Records from a data collection:
========================

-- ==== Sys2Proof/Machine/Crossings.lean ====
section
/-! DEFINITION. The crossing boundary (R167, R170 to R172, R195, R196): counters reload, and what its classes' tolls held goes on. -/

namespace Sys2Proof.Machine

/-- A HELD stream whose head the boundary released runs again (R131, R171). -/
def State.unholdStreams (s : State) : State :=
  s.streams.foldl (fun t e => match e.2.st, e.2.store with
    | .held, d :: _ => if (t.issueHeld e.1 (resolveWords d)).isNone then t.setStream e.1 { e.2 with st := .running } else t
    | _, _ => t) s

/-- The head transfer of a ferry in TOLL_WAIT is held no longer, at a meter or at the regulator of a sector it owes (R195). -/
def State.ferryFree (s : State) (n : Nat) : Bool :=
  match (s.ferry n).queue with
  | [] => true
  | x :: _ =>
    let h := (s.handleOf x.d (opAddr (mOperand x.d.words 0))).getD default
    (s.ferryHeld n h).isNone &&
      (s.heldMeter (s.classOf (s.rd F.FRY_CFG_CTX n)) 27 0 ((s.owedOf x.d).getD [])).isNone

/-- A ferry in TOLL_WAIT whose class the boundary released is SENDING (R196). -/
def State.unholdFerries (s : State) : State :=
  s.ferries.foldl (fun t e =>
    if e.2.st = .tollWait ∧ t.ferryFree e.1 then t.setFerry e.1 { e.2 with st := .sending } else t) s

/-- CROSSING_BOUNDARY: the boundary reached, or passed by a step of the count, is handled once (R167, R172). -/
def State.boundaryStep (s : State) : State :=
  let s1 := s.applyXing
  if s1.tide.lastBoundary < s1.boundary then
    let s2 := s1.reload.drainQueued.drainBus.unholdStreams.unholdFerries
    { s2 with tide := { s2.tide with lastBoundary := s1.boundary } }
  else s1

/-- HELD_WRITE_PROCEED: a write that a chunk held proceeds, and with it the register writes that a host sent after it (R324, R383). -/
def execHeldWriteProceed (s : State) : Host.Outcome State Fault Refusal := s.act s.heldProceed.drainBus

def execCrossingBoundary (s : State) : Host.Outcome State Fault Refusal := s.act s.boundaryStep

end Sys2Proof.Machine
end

========================

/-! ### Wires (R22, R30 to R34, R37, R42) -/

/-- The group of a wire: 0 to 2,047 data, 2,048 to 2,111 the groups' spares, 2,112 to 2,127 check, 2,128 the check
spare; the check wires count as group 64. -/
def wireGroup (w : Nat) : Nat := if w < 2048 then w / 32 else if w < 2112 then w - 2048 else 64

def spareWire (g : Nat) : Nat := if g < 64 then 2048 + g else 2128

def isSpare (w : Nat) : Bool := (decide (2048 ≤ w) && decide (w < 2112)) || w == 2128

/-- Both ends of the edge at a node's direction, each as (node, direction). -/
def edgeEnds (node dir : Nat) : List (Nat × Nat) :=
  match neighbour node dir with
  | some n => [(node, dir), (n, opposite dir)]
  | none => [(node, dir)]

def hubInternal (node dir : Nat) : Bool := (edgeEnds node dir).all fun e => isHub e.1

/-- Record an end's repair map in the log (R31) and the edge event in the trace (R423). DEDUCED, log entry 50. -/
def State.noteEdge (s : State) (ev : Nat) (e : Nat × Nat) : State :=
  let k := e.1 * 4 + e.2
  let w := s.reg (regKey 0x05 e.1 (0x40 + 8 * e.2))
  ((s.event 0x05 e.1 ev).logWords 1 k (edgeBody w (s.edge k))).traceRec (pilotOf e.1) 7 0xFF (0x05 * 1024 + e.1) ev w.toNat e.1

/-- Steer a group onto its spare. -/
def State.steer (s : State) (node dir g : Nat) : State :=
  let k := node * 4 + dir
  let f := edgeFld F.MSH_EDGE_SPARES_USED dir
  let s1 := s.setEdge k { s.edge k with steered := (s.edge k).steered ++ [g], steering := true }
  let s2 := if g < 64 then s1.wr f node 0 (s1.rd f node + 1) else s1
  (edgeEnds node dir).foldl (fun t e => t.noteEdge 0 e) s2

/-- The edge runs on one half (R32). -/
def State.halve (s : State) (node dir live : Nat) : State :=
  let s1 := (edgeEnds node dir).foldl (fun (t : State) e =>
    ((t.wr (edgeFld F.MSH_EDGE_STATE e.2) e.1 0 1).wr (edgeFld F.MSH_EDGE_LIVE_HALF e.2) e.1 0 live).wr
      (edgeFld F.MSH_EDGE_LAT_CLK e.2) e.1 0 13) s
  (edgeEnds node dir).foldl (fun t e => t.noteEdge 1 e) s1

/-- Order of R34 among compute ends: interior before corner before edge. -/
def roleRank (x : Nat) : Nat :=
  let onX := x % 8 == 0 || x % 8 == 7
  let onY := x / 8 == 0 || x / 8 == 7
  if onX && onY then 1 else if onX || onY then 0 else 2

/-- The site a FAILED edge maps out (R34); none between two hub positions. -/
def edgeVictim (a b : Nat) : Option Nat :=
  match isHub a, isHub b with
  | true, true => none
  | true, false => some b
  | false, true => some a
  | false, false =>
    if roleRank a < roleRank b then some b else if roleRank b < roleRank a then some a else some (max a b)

========================

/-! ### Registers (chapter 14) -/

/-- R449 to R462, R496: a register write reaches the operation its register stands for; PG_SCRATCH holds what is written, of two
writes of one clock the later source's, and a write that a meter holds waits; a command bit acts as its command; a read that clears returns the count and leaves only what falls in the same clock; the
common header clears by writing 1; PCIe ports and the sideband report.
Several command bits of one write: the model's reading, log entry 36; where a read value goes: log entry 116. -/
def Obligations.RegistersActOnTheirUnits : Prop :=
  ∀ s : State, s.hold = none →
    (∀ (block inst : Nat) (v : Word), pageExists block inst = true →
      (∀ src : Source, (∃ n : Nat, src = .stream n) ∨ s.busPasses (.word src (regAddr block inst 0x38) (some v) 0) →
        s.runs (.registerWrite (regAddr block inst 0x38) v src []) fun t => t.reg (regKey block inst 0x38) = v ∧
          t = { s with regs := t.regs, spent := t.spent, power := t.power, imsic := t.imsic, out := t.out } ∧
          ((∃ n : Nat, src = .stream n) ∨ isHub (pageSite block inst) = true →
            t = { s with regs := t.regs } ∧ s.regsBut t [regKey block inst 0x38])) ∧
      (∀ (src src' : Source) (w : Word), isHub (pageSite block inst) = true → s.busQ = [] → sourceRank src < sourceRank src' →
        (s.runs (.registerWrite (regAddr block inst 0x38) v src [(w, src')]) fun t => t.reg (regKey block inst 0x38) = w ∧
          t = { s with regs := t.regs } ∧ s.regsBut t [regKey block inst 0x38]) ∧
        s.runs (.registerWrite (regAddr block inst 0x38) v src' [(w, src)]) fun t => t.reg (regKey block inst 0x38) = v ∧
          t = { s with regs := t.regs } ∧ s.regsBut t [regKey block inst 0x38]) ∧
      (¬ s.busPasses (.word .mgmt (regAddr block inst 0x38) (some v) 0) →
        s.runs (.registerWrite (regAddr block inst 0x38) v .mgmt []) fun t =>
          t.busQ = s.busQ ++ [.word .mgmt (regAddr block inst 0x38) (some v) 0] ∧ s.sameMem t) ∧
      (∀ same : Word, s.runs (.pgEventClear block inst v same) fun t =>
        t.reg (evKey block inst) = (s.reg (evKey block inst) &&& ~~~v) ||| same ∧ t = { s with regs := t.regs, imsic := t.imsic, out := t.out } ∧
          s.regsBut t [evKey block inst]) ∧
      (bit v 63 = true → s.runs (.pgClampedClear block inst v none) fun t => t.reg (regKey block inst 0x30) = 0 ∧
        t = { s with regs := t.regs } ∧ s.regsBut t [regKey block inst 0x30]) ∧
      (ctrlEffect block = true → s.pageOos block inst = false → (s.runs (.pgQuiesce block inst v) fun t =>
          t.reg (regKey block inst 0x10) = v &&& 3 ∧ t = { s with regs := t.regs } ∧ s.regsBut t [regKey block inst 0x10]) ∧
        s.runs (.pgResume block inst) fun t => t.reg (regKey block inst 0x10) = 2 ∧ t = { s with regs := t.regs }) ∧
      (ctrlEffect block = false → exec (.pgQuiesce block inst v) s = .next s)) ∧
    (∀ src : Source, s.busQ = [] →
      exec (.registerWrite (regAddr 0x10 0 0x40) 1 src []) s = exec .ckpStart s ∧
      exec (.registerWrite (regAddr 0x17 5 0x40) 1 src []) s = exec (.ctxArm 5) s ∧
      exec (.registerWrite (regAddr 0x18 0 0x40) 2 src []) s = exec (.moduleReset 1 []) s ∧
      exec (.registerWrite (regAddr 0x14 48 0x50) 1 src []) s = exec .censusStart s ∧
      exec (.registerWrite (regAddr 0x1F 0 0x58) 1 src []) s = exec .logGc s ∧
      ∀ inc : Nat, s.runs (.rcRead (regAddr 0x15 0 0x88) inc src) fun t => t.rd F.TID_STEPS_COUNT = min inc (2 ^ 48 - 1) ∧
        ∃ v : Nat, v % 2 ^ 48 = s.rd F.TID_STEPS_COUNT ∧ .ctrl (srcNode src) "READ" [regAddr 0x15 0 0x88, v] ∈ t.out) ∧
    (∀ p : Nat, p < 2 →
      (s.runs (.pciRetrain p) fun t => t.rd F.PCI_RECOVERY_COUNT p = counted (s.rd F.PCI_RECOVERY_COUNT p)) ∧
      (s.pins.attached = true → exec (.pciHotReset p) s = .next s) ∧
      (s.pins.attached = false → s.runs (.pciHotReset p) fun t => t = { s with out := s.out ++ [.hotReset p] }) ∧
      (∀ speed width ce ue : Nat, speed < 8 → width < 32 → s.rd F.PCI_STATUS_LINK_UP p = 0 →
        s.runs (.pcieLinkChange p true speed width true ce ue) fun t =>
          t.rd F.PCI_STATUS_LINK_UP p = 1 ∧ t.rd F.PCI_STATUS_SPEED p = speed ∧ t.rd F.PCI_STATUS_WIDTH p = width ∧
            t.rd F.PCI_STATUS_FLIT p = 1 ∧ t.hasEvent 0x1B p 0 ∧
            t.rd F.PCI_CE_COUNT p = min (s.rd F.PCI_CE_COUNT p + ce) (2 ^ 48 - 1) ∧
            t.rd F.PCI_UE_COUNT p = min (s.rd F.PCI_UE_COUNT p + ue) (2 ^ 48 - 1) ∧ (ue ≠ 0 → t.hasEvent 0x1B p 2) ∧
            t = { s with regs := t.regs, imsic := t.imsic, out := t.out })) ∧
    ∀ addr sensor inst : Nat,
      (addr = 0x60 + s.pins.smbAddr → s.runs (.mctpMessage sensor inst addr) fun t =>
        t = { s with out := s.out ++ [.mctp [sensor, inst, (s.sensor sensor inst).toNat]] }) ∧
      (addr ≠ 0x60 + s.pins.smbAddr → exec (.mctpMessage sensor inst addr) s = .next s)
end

========================

What you give back should be only the lines of the records above, starting at the line with "match (s.ferry n).queue with" and ending at the line with "s.ferries.foldl (fun t e =>", restated word for word.

* [Exercise answer]:
  match (s.ferry n).queue with
  | [] => true
  | x :: _ =>
    let h := (s.handleOf x.d (opAddr (mOperand x.d.words 0))).getD default
    (s.ferryHeld n h).isNone &&
      (s.heldMeter (s.classOf (s.rd F.FRY_CFG_CTX n)) 27 0 ((s.owedOf x.d).getD [])).isNone

/-- A ferry in TOLL_WAIT whose class the boundary released is SENDING (R196). -/
def State.unholdFerries (s : State) : State :=
  s.ferries.foldl (fun t e =>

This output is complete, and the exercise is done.